Conceptualization and Validation of a Novel Protocol for Investigating the Uncanny Valley

Megan K. Strait
Tufts University
Medford, MA 02155, USA
megan.strait@tufts.edu
Abstract

Loosely based on principles of similarity-attraction, robots intended for social contexts are being designed with increasing human similarity to facilitate their reception by and communication with human interactants. However, the observation of an uncanny valley – the phenomenon in which certain humanlike entities provoke dislike instead of liking – has lead some to caution against this practice. Substantial evidence supports both of these contrasting perspectives on the design of social technologies. Yet, owing to both empirical and theoretical inconsistencies, the relationship between anthropomorphic design and people’s liking of the technology remains poorly understood.

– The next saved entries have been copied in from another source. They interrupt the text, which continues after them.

-- ==== Sys2Proof/Laws/Trap.lean ====
section
/-! SUPPORT. What tracing, squashing, frame writes and landing do to a hart. -/

namespace Sys2Proof.Machine

/-! ### Tracing -/

/-- A record joins those that are to be written, and nothing else changes. -/
theorem State.traceAt_frame (s : State) (cl : Nat) (o : Option Nat) (ck head : Nat) (rest : List W64) :
    ∃ d, s.traceAt cl o ck head rest = { s with due := d } := by
  unfold State.traceAt State.addRec
  split
  all_goals exact ⟨_, rfl⟩

theorem State.trace_frame (s : State) (cl : Nat) (o : Option Nat) (head : Nat) (rest : List W64) :
    ∃ d, s.trace cl o head rest = { s with due := d } := s.traceAt_frame cl o s.now head rest

theorem State.trace_hart (s : State) (cl : Nat) (o : Option Nat) (head : Nat) (rest : List W64) (k : Nat) :
    (s.trace cl o head rest).hart k = s.hart k := by
  obtain ⟨_, e⟩ := s.trace_frame cl o head rest
  rw [e]; rfl

theorem State.traceSheaf_frame (s : State) (h : Nat) (sh : Sheaf) (out cause stamp : Nat) :
    ∃ d, s.traceSheaf h sh out cause stamp = { s with due := d } := by
  unfold State.traceSheaf
  repeat' split
  · exact ⟨_, rfl⟩
  · exact State.trace_frame ..
  · exact ⟨_, rfl⟩

theorem State.traceSheaf_hart (s : State) (h : Nat) (sh : Sheaf) (out cause stamp k : Nat) :
    (s.traceSheaf h sh out cause stamp).hart k = s.hart k := by
  obtain ⟨_, e⟩ := s.traceSheaf_frame h sh out cause stamp
  rw [e]; rfl

/-! ### Squashing leaves a hart without sheaves alone -/

/-- The hart has nothing a squash could take. -/
def State.Idle (s : State) (k : Nat) (x : Hart) : Prop := s.hart k = some x ∧ x.sheaves = []

theorem State.Idle.of_hart_eq {s t : State} {k : Nat} {x : Hart} (h : s.Idle k x) (ht : t.hart k = s.hart k) : t.Idle k x :=
  ⟨ht.trans h.1, h.2⟩

theorem State.Idle.arb {s : State} {k : Nat} {x : Hart} (i : s.Idle k x) (a : Arbiter) : ({ s with arb := a } : State).Idle k x := i

theorem State.Idle.updHart {s : State} {k h : Nat} {x : Hart} (i : s.Idle k x) (f : Hart → Hart) (hh : h ≠ k) :
    (s.updHart h f).Idle k x := i.of_hart_eq (State.hart_updHart_ne s f hh.symm)

theorem State.Idle.setHart {s : State} {k h : Nat} {x : Hart} (i : s.Idle k x) (y : Hart) (hh : h ≠ k) :
    (s.setHart h y).Idle k x := i.of_hart_eq (State.hart_setHart_ne s y hh.symm)

theorem State.Idle.traceSheaf {s : State} {k : Nat} {x : Hart} (i : s.Idle k x) (h : Nat) (sh : Sheaf) (o c st : Nat) :
    (s.traceSheaf h sh o c st).Idle k x := i.of_hart_eq (s.traceSheaf_hart h sh o c st k)

theorem foldl_keeps {α β : Type} {P : α → Prop} (f : α → β → α) (l : List β) (a : α) (ha : P a)
    (hf : ∀ a b, b ∈ l → P a → P (f a b)) : P (l.foldl f a) := by
  induction l generalizing a with
  | nil => exact ha
  | cons b l ih => exact ih _ (hf a b List.mem_cons_self ha) (fun a c hc => hf a c (List.mem_cons_of_mem _ hc))

theorem State.Idle.squash {s : State} {k : Nat} {x : Hart} (i : s.Idle k x) (h j o : Nat) (hh : h ≠ k) :
    (s.squash h j o).Idle k x := by
  unfold State.squash
  split
  · exact i
  · rename_i y _
    split
    · exact i
    · have i1 : (((y.sheaves.drop j).foldl (fun s y => s.traceSheaf h y o 0 0) s)).Idle k x :=
        foldl_keeps (P := fun t : State => t.Idle k x) _ _ _ i (fun t y _ it => it.traceSheaf h y o 0 0)
      dsimp only
      split
      · exact i1
      · split_ifs
        all_goals (refine State.Idle.arb (State.Idle.setHart ?_ _ hh) _; exact i1)

theorem fillRangeWith_keeps {P : State → Prop} (sq : Squasher) (s : State) (g : Grant) (root : W64) (va len : Nat)
    (bytes : List (Nat × Byte)) (hs : P s) (hmem : ∀ t m p, P t → P { t with mem := m, poison := p })
    (harb : ∀ t a, P t → P { t with arb := a })
    (hsq : ∀ t h p, P t → P (sq t h p)) : P (fillRangeWith sq s g root va len bytes) := by
  unfold fillRangeWith
  refine foldl_keeps _ _ _ hs fun t i _ ht => ?_
  dsimp only
  split
  · exact ht
  · split
    · exact harb t _ ht
    · exact foldl_keeps _ _ _ (hmem t _ _ ht) (fun u e _ hu => hsq u _ _ hu)

theorem State.squashIfN_idle (n : Nat) (s : State) (h : Nat) (p : Sheaf → Bool) (k : Nat) (x : Hart) (i : s.Idle k x) :
    (State.squashIfN n s h p).Idle k x := by
  induction n generalizing s h p with
  | zero => exact i
  | succ n ih =>
    unfold State.squashIfN
    by_cases hh : h = k
    · subst hh
      rw [i.1]
      have : x.firstSheaf p = none := by simp [Hart.firstSheaf, i.2]
      simp only [this]; exact i
    · split
      · exact i
      · split
        · exact i
        · split
          · exact i
          · split
            · split
              · refine ih _ _ _ ?_
                unfold State.squashHeld writeFrameWith
                refine fillRangeWith_keeps (P := fun t : State => t.Idle k x) _ _ _ _ _ _ _ ?_ (fun t m p ht => ht) (fun t a ht => ht)
                  (fun t h p ht => ih t h p ht)
                exact ((i.arb _).traceSheaf _ _ _ _ _).updHart _ hh
              · exact i.squash _ _ _ hh
            · exact i.squash _ _ _ hh

theorem State.Idle.squashIf_idle {s : State} {k : Nat} {x : Hart} (i : s.Idle k x) (h : Nat) (p : Sheaf → Bool) :
    (s.squashIf h p).Idle k x := State.squashIfN_idle _ s h p k x i

/-- Writing a frame leaves a hart without sheaves alone. -/
theorem State.writeFrame_idle {s : State} {k : Nat} {x : Hart} (i : s.Idle k x) (a : Arch) (cnt : FMap W64)
    (sp sq cap : Nat) (r : W64) : (s.writeFrame a cnt sp sq cap r).Idle k x :=
  fillRangeWith_keeps (P := fun t : State => t.Idle k x) _ _ _ _ _ _ _ i (fun _ _ _ ht => ht) (fun _ _ ht => ht) (fun _ h p ht => ht.squashIf_idle h p)

/-! ### Landing -/

/-- Time counts in CYCLE, LATSTALL and ADVIDLE only, and in LATSTALL only while the hart stalls on load data. -/
theorem Hart.tick_cnt_other (x : Hart) (n k : Nat) (h1 : k ≠ cCYCLE) (h2 : k ≠ cADVIDLE) (h3 : (x.blocked && !x.onLoad.isEmpty) = false ∨ k ≠ cLATSTALL) :
    fget 0 (x.tick n).cnt k = fget 0 x.cnt k := by
  have stall : fget 0 (if x.blocked && !x.onLoad.isEmpty then (x.count cCYCLE n).count cLATSTALL n else x.count cCYCLE n).cnt k = fget 0 x.cnt k := by
    split
    · rename_i ht
      have h4 : k ≠ cLATSTALL := h3.resolve_left (by simp [ht])
      simp [Hart.count, fget_fset_ne _ _ _ h1, fget_fset_ne _ _ _ h4]
    · simp [Hart.count, fget_fset_ne _ _ _ h1]
  unfold Hart.tick
  split
  · rfl
  · cases x.adv with
    | none => exact stall
    | some a =>
      by_cases hi : a.idling
      · simpa [hi, Hart.count, fget_fset_ne _ _ _ h2] using stall
      · simpa [hi] using stall

theorem Arch.withRecord_eq (a : Arch) (c p sp st sl te tl tv : W64) :
    (a.withRecord c p sp st sl te tl tv).setMode 0 1 =
      { a with csr := ((a.withRecord c p sp st sl te tl tv).setMode 0 1).csr } := by
  simp only [Arch.withRecord, Arch.setMode, Arch.wcsr]

/-- The record's CSRs read back. -/
theorem Arch.record_reads (a : Arch) (c p sp st sl te tl tv : W64) :
    let b := (a.withRecord c p sp st sl te tl tv).setMode 0 1
    b.rcsr 0x300 = c ∧ b.rcsr 0x301 = p ∧ b.rcsr 0x302 = sp ∧ b.rcsr 0x303 = st ∧ b.rcsr 0x304 = sl ∧ b.rcsr 0x305 = te ∧
    b.rcsr 0x306 = tl ∧ b.rcsr 0x307 = tv ∧ b.rcsr cHSTATUS = setBits (a.rcsr cHSTATUS) 1 0 1 := by
  simp [Arch.withRecord, Arch.setMode, Arch.rcsr_wcsr, cHSTATUS]

/-- Every other CSR reads as before. -/
theorem Arch.record_others (a : Arch) (c p sp st sl te tl tv : W64) (n : Nat) (hn : ¬ recordCsr n) :
    ((a.withRecord c p sp st sl te tl tv).setMode 0 1).rcsr n = a.rcsr n := by
  have h1 : ∀ k, 0x300 ≤ k → k ≤ 0x307 → n ≠ k := fun k a b e => hn (.inl (e ▸ ⟨a, b⟩))
  have h2 : n ≠ cHSTATUS := fun e => hn (.inr e)
  simp [Arch.withRecord, Arch.setMode, Arch.rcsr_wcsr, h2, h1 0x300, h1 0x301, h1 0x302, h1 0x303, h1 0x304, h1 0x305, h1 0x306, h1 0x307]

/-- A hart gives up what it holds of the arbiter: with no token that holds writes, the arbiter alone changes. -/
theorem State.leaveArbiter_eq (s : State) (h : Nat) (hh : s.arb.token = some h → s.arb.heldWrites = []) :
    ∃ a, s.leaveArbiter h = { s with arb := a } := by
  unfold State.leaveArbiter
  split
  · rename_i ht
    have : (((s.arb.dropSlices h).dropToken h)).heldWrites = [] := by
      simp [Arbiter.dropToken, Arbiter.dropSlices, ht, hh ht]
    refine ⟨{ (s.arb.dropSlices h).dropToken h with heldWrites := [] }, ?_⟩
    simp only [State.applyHeld, this, List.foldl_nil]
  · exact ⟨_, rfl⟩

theorem State.NoToken.held {s : State} (h : s.NoToken) : s.arb.token = some s.cur → s.arb.heldWrites = [] := by
  intro ht
  rcases h with h | h
  · rw [h] at ht; cases ht
  · exact h.2

theorem State.NoToken.areaFree {s : State} (h : s.NoToken) (a : Arch) (n : Nat) : s.areaFree s.cur a n = true := by
  unfold State.areaFree
  rcases h with h | h
  · rw [h]
  · simp [h.1]

/-- A trap that lands on a user hart with one sheaf. -/
theorem State.landTrap_landed (s : State) (x : Hart) (sh : Sheaf) (t : Trap) (hx : s.hart s.cur = some x)
    (hu : x.arch.sup = false) (hs : x.sheaves = [sh]) (ho : t.opener = false) (hn : s.NoToken) :
    ∃ z, (s.landTrap s.cur t false).hart s.cur = some z ∧ x.Landed z sh t.cause t.kind t.tpc t.telem t.tlane t.tval := by
  obtain ⟨d, hd⟩ := s.traceSheaf_frame s.cur sh outTrap t.cause 0
  obtain ⟨ab, hab⟩ := (s.traceSheaf s.cur sh outTrap t.cause 0).leaveArbiter_eq s.cur (by rw [hd]; exact hn.held)
  unfold State.landTrap
  rw [hx]
  simp only [hu, hs, List.head?_cons, Option.map_some, Option.getD_some, List.foldl_cons, List.foldl_nil, ho, hn.areaFree, Bool.not_true,
    Bool.false_eq_true, if_false]
  rw [hab, hd]
  -- the hart without its sheaf, through the frame's writes
  have i : ((({ s with due := d, arb := ab } : State).updHart s.cur (fun y => y.restoreTo 0 sh.cp))).Idle s.cur (x.restoreTo 0 sh.cp) := by
    refine ⟨?_, rfl⟩
    rw [State.hart_updHart_self]
    show Option.map _ (s.hart s.cur) = _
    rw [hx]; rfl
  have j := (State.writeFrame_idle i sh.cp x.cnt sh.split x.squash x.cap sh.cp.pc).1
  rw [State.hart_updHart_self, j]
  refine ⟨_, rfl, ?_⟩
  obtain ⟨r0, r1, r2, r3, r4, r5, r6, r7, r8⟩ := Arch.record_reads sh.cp (t.tcause sh.bySplit false) t.tpc sh.stripPc sh.strip
    (BitVec.ofNat 64 sh.split) t.telem t.tlane t.tval
  have e := Arch.withRecord_eq sh.cp (t.tcause sh.bySplit false) t.tpc sh.stripPc sh.strip
    (BitVec.ofNat 64 sh.split) t.telem t.tlane t.tval
  have o := Arch.record_others sh.cp (t.tcause sh.bySplit false) t.tpc sh.stripPc sh.strip
    (BitVec.ofNat 64 sh.split) t.telem t.tlane t.tval
  generalize (sh.cp.withRecord (t.tcause sh.bySplit false) t.tpc sh.stripPc sh.strip (BitVec.ofNat 64 sh.split) t.telem t.tlane
    t.tval).setMode 0 1 = b at *
  have e2 := o cTVEC (by simp [recordCsr, cTVEC, cHSTATUS])
  refine ⟨by simp [Hart.enter, Hart.restoreTo, hs], ?_, ?_, r1, r2, r3, r4, r5, r6, r7, r8, o, fun n _ _ => rfl⟩
  · simp only [Hart.enter, Hart.restoreTo, e2]
    rw [e]
  · exact r0.trans (by simp [Trap.tcause])

/-- One ck passes when an instruction traps, and the landing adds none. -/
theorem State.now_foldl {α : Type} (f : State → α → State) (hf : ∀ s a, (f s a).now = s.now) (l : List α) (s : State) :
    (l.foldl f s).now = s.now := by
  induction l generalizing s with
  | nil => rfl
  | cons a l ih => rw [List.foldl_cons, ih, hf]

theorem State.updHart_now (s : State) (h : Nat) (f : Hart → Hart) : (s.updHart h f).now = s.now := by
  unfold State.updHart; split <;> rfl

Here we present three studies which investigate people’s explicit ratings of and behavior towards a large sample of real-world robots. The results show a profound “valley effect” on people’s willingness to interact with humanlike robots, thus highlighting the formidable design challenge the uncanny valley poses for social robotics. In addition to advancing uncanny valley theory, Studies 2 and 3 contribute and validate a novel laboratory task for objectively measuring people’s perceptions of humanlike robots.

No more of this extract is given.